An elegant introduction to one of America's most complex and influential writers.
From his childhood in a family of leading American intellectuals through his mature life as a major American man of letters, Henry James (1843-1916) created a unique body of fiction that represents one of the greatest achievements in the nation's literary history. James's transnational life in the US and England and his extraordinary siblings (the philosopher William James and diarist Alice James) made his life as complicated as the fictions he produced. In this elegant introduction to the work of Henry James, Susan L. Mizruchi places the notoriously difficult and obscure writings in their historical and biographical context.
As James grew in confidence as a writer,
his fictions evolved accordingly. These complex accounts of human experience engage with the vital issues of both James's era and our own. Among the works treated in this introduction are Washington Square, The Europeans, Daisy Miller, The Portrait of a Lady, The Golden Bowl, and The Turn of the Screw. Through his novels, as well as his journalistic and critical endeavors, James explores themes related to gender relations, human sexuality, the nature of modernity, the threat of relativism, the rise of mass culture, and the role of art.

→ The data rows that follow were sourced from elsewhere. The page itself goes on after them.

-- ==== Sys2Proof/Machine/State.lean ====
section
/-!
DEFINITION. The state of the block as plain data: the named registers (`regs`, a canonical sparse table over the
reset values of the part), memory, and for every unit the state its rules speak of beside its registers; the
faults and refusals; and the state after reset.
-/

namespace Sys2Proof.Machine

/-- Why the model stops with a fault: for no reason. Every access the spec denies is answered with a bus error (R11), and
every other stop it names is a state of the block. -/
inductive Fault where
deriving DecidableEq, Repr

/-- Why the model refuses a command. -/
inductive Refusal where
  /-- A command with no meaning yet, by its mnemonic. Safe. -/
  | notModelled (mnemonic : String)
  /-- A Coava instruction whose opcode an enabled SHT_MATCH patch redirects to loaded microcode (R312, R317): the
  spec gives no meaning to patch words. Safe. -/
  | patchedInstruction
deriving DecidableEq, Repr

/-! ### HDL: the head-disk assembly link (chapter 02) -/

/-- Who asked for a preamp frame, in the port arbiter's order (R45). Head control covers head switches and WRP's
heat frames (R153). -/
inductive PspWho where
  | headControl | firmware | faultRead
deriving DecidableEq, Repr

/-- What a head-control frame is for: a head switch, or WRP's read-mode or write-mode frame (R48, R153). -/
inductive HeadCtl where
  | switch | readMode | writeMode
deriving DecidableEq, Repr

/-- A preamp serial frame on a port (R44). -/
structure PspFrame where
  who : PspWho := .firmware
  ctl : HeadCtl := .switch
  rnw : Bool := false
  addr : Nat := 0
  data : Nat := 0
  /-- for a heat frame: the head it heats, and the number of the run it serves -/
  head : Nat := 0
  run : Nat := 0
deriving DecidableEq, Repr

/-- A media operation a unit serves: the Shuttle and its tag; tag 8 is the synchronous operation (R283). -/
structure OpRef where
  sh : Nat := 0
  tag : Nat := 0
deriving DecidableEq, Repr

/-- A requested head switch: from a media descriptor, or from HDL_HSEL_a (R48). -/
structure HeadSwitch where
  head : Nat := 0
  media : Option OpRef := none
  /-- its select frame has been granted: inhibit 6 of Table 2.4 -/
  granted : Bool := false
  /-- its select frame has ended and the settle runs -/
  settling : Bool := false
deriving DecidableEq, Repr

/-- HDL's state for one actuator (R42 to R50, R153). -/
structure HdlAct where
  /-- the write gate pin WG_a -/
  wg : Bool := false
  /-- PFLT_N_a is held low -/
  pfltLow : Bool := false
  /-- the frame running on the port -/
  running : Option PspFrame := none
  /-- a fault read waits for the port (R50) -/
  faultPending : Bool := false
  /-- the port arbiter's pointer (R45, R25) -/
  ptr : Nat := 0
  /-- head switches waiting or in progress, oldest first (R48) -/
  switches : List HeadSwitch := []
  /-- reader routing crossed (R43) -/
  swap : Bool := false
deriving DecidableEq, Repr

/-- The command HDL has sent to the Dilon tag (Table 2.5, Table 2.6). -/
inductive TagCmd where
  | getId | getCert | challenge | readCtr | readLimits | incCtr (k : Nat)
deriving DecidableEq, Repr

/-- The tag port and the life counters (R51 to R60). -/
structure TagPort where
  /-- the command waiting for its answer -/
  cmd : Option TagCmd := none
  /-- its last attempt failed and a retry is due (R51) -/
  retryDue : Bool := false
  /-- retries used on this command, 0 to 2 -/
  retries : Nat := 0
  /-- GET_CERT chunks read, 0 to 8 (Table 2.6) -/
  chunks : Nat := 0
  /-- SEC has released HDL since the last chip reset (R53) -/
  released : Bool := false
  /-- the identity hash and serial the tag gave (Table 2.5) -/
  identity : Option Nat := none
  serial : Nat := 0
  /-- committed counter values, keyed by k (R57) -/
  committed : List (Nat × Nat) := []
  /-- shadow deltas, keyed by k (R57) -/
  shadow : List (Nat × Nat) := []
  /-- what has not yet made a whole unit of counter k: bytes of counter 3, milliseconds of counters 1, 2 and 4 -/
  part : List (Nat × Nat) := []
  /-- a commit runs, at counter k (R58) -/
  commit : Option Nat := none
  /-- a commit request waits for the one running or for Table 2.6 (R58) -/
  commitWaiting : Bool := false
  /-- the first command of Table 2.6, or of its steps 7 and 8, waits for a running commit to end (R58) -/
  startWaiting : Option TagCmd := none
  /-- the delta of the INC_CTR sent (R58) -/
  sent : Nat := 0
  /-- drive time of the last 4 h commit (R58) -/
  lastTimer : Nat := 0
deriving DecidableEq, Repr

Since their creation, James's writings have been a consistent subject of both literary theory and popular culture, receiving a diverse array of theoretical treatments, from formalism, deconstruction, phenomenology, and pragmatism to Marxism, new
historicism, and gender and queer theory. James's novels have been adapted into numerous films by directors including William Wyler, Peter Bogdanovich, Michael Winner, Merchant/Ivory, and Jane Campion. The impact of Henry James cannot be overstated.